Description of the algorithm¶

../_images/variantAssociation_exac_02.png

All variants identified in Cases are filtered according to the input parameters. For all filtered variants, the following counts are determined:

The number of variant alleles
The number of homozygous individuals
The total number of alleles with good coverage

For each variant, these counts are used to define 2x2 contingency tables for three models: dominant, recessive, and multiplicactive. For each contingency table, calculations are performed to determine the odds ratio and 2-tailed Fisher’s exact test p-value.

Contingency tables are constucted as follows. In general, the “A” and “B” values ae obtained from the Case data, while the “C” and “D” values are derived from the selected reference population.

Generic 2x2 contingency table¶
	With variant	Without variant
Case alleles	A	B
Control alleles	C	D

Multiplicactive model¶
	With variant	Without variant
Case alleles	`case_alleles`	`case_absent_alleles`
Control alleles	`ctrl_alleles`	`ctrl_absent_alleles`

Dominant model¶
	With variant	Without variant
Case alleles	`case_present`	`case_absent`
Control alleles	`ctrl_present`	`ctrl_absent`

Recessive model¶
	With variant	Without variant
Case alleles	`case_hom`	`case_absent_hom`
Control alleles	`ctrl_hom`	`ctrl_absent_hom`

The 2-tailed Fisher’s exact test is performed for each model according to the contingency tables above. Similarly, the odds ratio (OR) for each model is calculated as follows, using a general formula which corresponds to the Generic 2x2 contingency table:

Odds Ratio = (A/B) / (C/D)

Multiplicative Odds Ratio = (case_alleles/case_absent_alleles) / (ctrl_alleles/ctrl_absent_alleles)

Dominant Odds Ratio = (case_present/case_absent) / (ctrl_present/ctrl_absent)

Recessive Odds Ratio = (case_hom/case_absent_hom) / (ctrl_hom/ctrl_absent_hom)

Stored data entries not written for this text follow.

/-- A course begins FENCED (R540). -/
def State.fenceAtBoot (s : State) (g : Course) : State := s.modCourse g fun c => { c with ctl := .fenced }

/-- Take a copy of an arbiter's grant logic out of its vote (R535). -/
def Arb.without (a : Arb) (copy : Nat) : Arb := { a with out := some ⟨copy % 3, by omega⟩, odd := none }

/-- A part that no test of a later step covers is mapped out (R535). -/
def State.applyPart (s : State) (p : FailRec) : State :=
  let g : Course := ⟨(8 * p.die + p.inst) % 32, by omega⟩
  match p.unit with
  | 0x01 => (s.modCourse g fun c => { c with ctrlFailed := true }).fenceAtBoot g
  | 0x07 => s.modCourse g fun c => { c with vecFailed := c.vecFailed ||| (1#9 <<< p.detail) }
  | 0x09 => s.modCDie ⟨p.die % 4, by omega⟩ fun x => { x with fwuOk := false }
  | 0x0D =>
    if p.inst = 0 then s
    else if p.detail / 4 = 0 then s.modCDie ⟨p.die % 4, by omega⟩ fun x => { x with arb := x.arb.without (p.detail % 4) }
    else s.modMem ⟨(2 * p.die + p.detail / 4 - 1) % 8, by omega⟩ fun m => { m with arb := m.arb.without (p.detail % 4) }
  | _ => s

/-- Step 5: the repair entries of a slot's DEVICE section, then the ledger's FAILURE records. -/
def State.bootRepair (s : State) (r : BootRun) (path : Nat) : Option State :=
  let slot := (s.reg (pr 0)).getLsbD 6 != decide (path = 1)
  match s.image slot with
  | none => none
  | some m =>
    let ps := repairs m.device
    if s.authentic m ∧ ps.all validPart then
      let all := ps ++ r.ledger
      some ((all.foldl State.applyPart s).modRun fun r => { r with parts := all })
    else none

/-- Step 7: an edge direction trains on the lanes that have not failed (R516). -/
def State.trainEdge (s : State) (r : BootRun) (u : Nat) : Option State :=
  let d : Die := ⟨u / 3 % 6, by omega⟩
  let e : Fin 3 := ⟨u % 3, by omega⟩
  let bad (m : MortarDir) (p : FailRec) : MortarDir := m.setIfInBounds (p.detail % 16) (m.toList.getD (p.detail % 16) 0 ||| p.detail / 16)
  let tx := (r.known u ++ r.found u).foldl bad ((s.die d).tx.get e)
  let t := s.modDie d fun x => { x with tx := x.tx.set e tx, trained := true }
  if t.modules d e = 0 then none else some t

/-- Every byte of a range of near memory or staging SRAM becomes 0, unpoisoned (R586). -/
def State.clearMemory (s : State) (lo hi : Nat) : State :=
  { s with
    mem := s.mem.filter fun e => decide (e.1 < lo) || decide (hi ≤ e.1)
    memPoison := s.memPoison.filter fun e => decide (64 * e.1 < lo) || decide (hi ≤ 64 * e.1) }

/-- Step 6: the slice of a course is tested, and every word of it written to 0 (R586). -/
def State.testSlice (s : State) (g : Course) : State := s.clearMemory (windowBase g) (windowBase g + sliceSize)

/-- Step 8: a stack trains, its failing channels are retired, the recorded ones first (R318, R540), and every line is written to 0
(R586). -/
def State.trainStack (s : State) (r : BootRun) (k : Stack) (path : Nat) : State :=
  let cs := ((r.known k.val ++ r.found k.val).map fun p => p.detail % 32).eraseDups
  let gone := cs.take 4
  let t := s.setReg (mr k 0) (BitVec.ofNat 32 (gone.foldl (fun m c => m ||| 2 ^ c) 0))
  (t.clearMemory (k.val * 0x1000000000) ((k.val + 1) * 0x1000000000)).modMem k fun m => { m with
    slow := decide (path = 1) || decide (4 < cs.length)
    removed := gone.length
    overLimit := (cs.drop 4).map fun c => ⟨c % 32, by omega⟩ }

/-- Step 9: the arrays and builder halves of a course (R26, R123): with more than two failed arrays, or no half, it is lost. -/
def State.testArrays (s : State) (r : BootRun) (g : Course) : Option State :=
  let ps := r.known g.val ++ r.found g.val
  let arrays := ((ps.filter fun p => p.unit == 0x02).map fun p => p.detail).eraseDups
  let half (h : Nat) : Bool := !(ps.any fun p => p.unit == 0x03 && p.detail == h)
  if 2 < arrays.length ∨ (!half 0 ∧ !half 1) then none
  else
    let healthy := arrays.foldl (fun m p => m &&& ~~~(1#9 <<< p)) (0x1FF#9)
    let held := arrays.foldl unmapped (0x1FF#9)
    some (s.modCourse g fun c => { c with arr := { c.arr with healthy := healthy, mapped := held, half0 := half 0, half1 := half 1 } })

def laneWidth : LinkWidth → Nat
  | .x16 => 16 | .x8 => 8 | .x4 => 4

/-- The PCIe link trains at a generation (R546). -/
def State.linkUp (s : State) (gen : Nat) (w : LinkWidth) : State :=
  { s with host := { s.host with gen := gen, width := laneWidth w, up := true } }

/-- Step 11: a CXL link trains at a generation, at x16 or on the half without failed lanes (R334, R535). -/
def State.trainLink (s : State) (r : BootRun) (l : LinkId) (path : Nat) : Option State :=
  let bad := (r.known l.val ++ r.found l.val).foldl (fun m p => m ||| BitVec.ofNat 16 p.detail) (0#16)
  let cap := min ((r.env.far.lookup l).getD 0) 0x8000000000
  if cap = 0 ∨ (bad &&& 0xFF ≠ 0 ∧ bad &&& 0xFF00 ≠ 0) then none
  else
    let w := if bad = 0 then 16 else 8
    some ((((s.modFar l fun f => { f with bad := bad }).setReg (fr l 0) (BitVec.ofNat 32 (3 - path + 4 * w + 128))).setReg64
      (fr l 8) (BitVec.ofNat 64 cap)))

/-- Step 12: a port is tested and trains if it has a link partner (R402, R405). -/
def State.testPort (s : State) (r : BootRun) (p : PortId) : State :=
  let bad := (r.known p.val ++ r.found p.val).foldl (fun m p => m ||| BitVec.ofNat 8 p.detail) (0#8)
  let t := { s with ports := s.ports.set p { s.ports.get p with partner := r.env.partners.getLsbD p.val, bad := bad } }
  (t.trainPort p (decide (bad ≠ 0))).1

The output includes an OR for each variant for each of the three models. Follow are three exceptions to this OR formula:

When B = 0 and D ≠ 0, the Odds Ratio value will be 1000
When C = 0, the Odds Ratio value will be 1000
When D = 0, the Odds Ratio value will be NaN

Interpreting the output¶

A 2-tailed Fisher’s exact test p-value is returned. The p-value indicates a measure of statistical significance for each model. An odds ratio (OR) > 1 indicates that the variant is more common in cases compared to controls.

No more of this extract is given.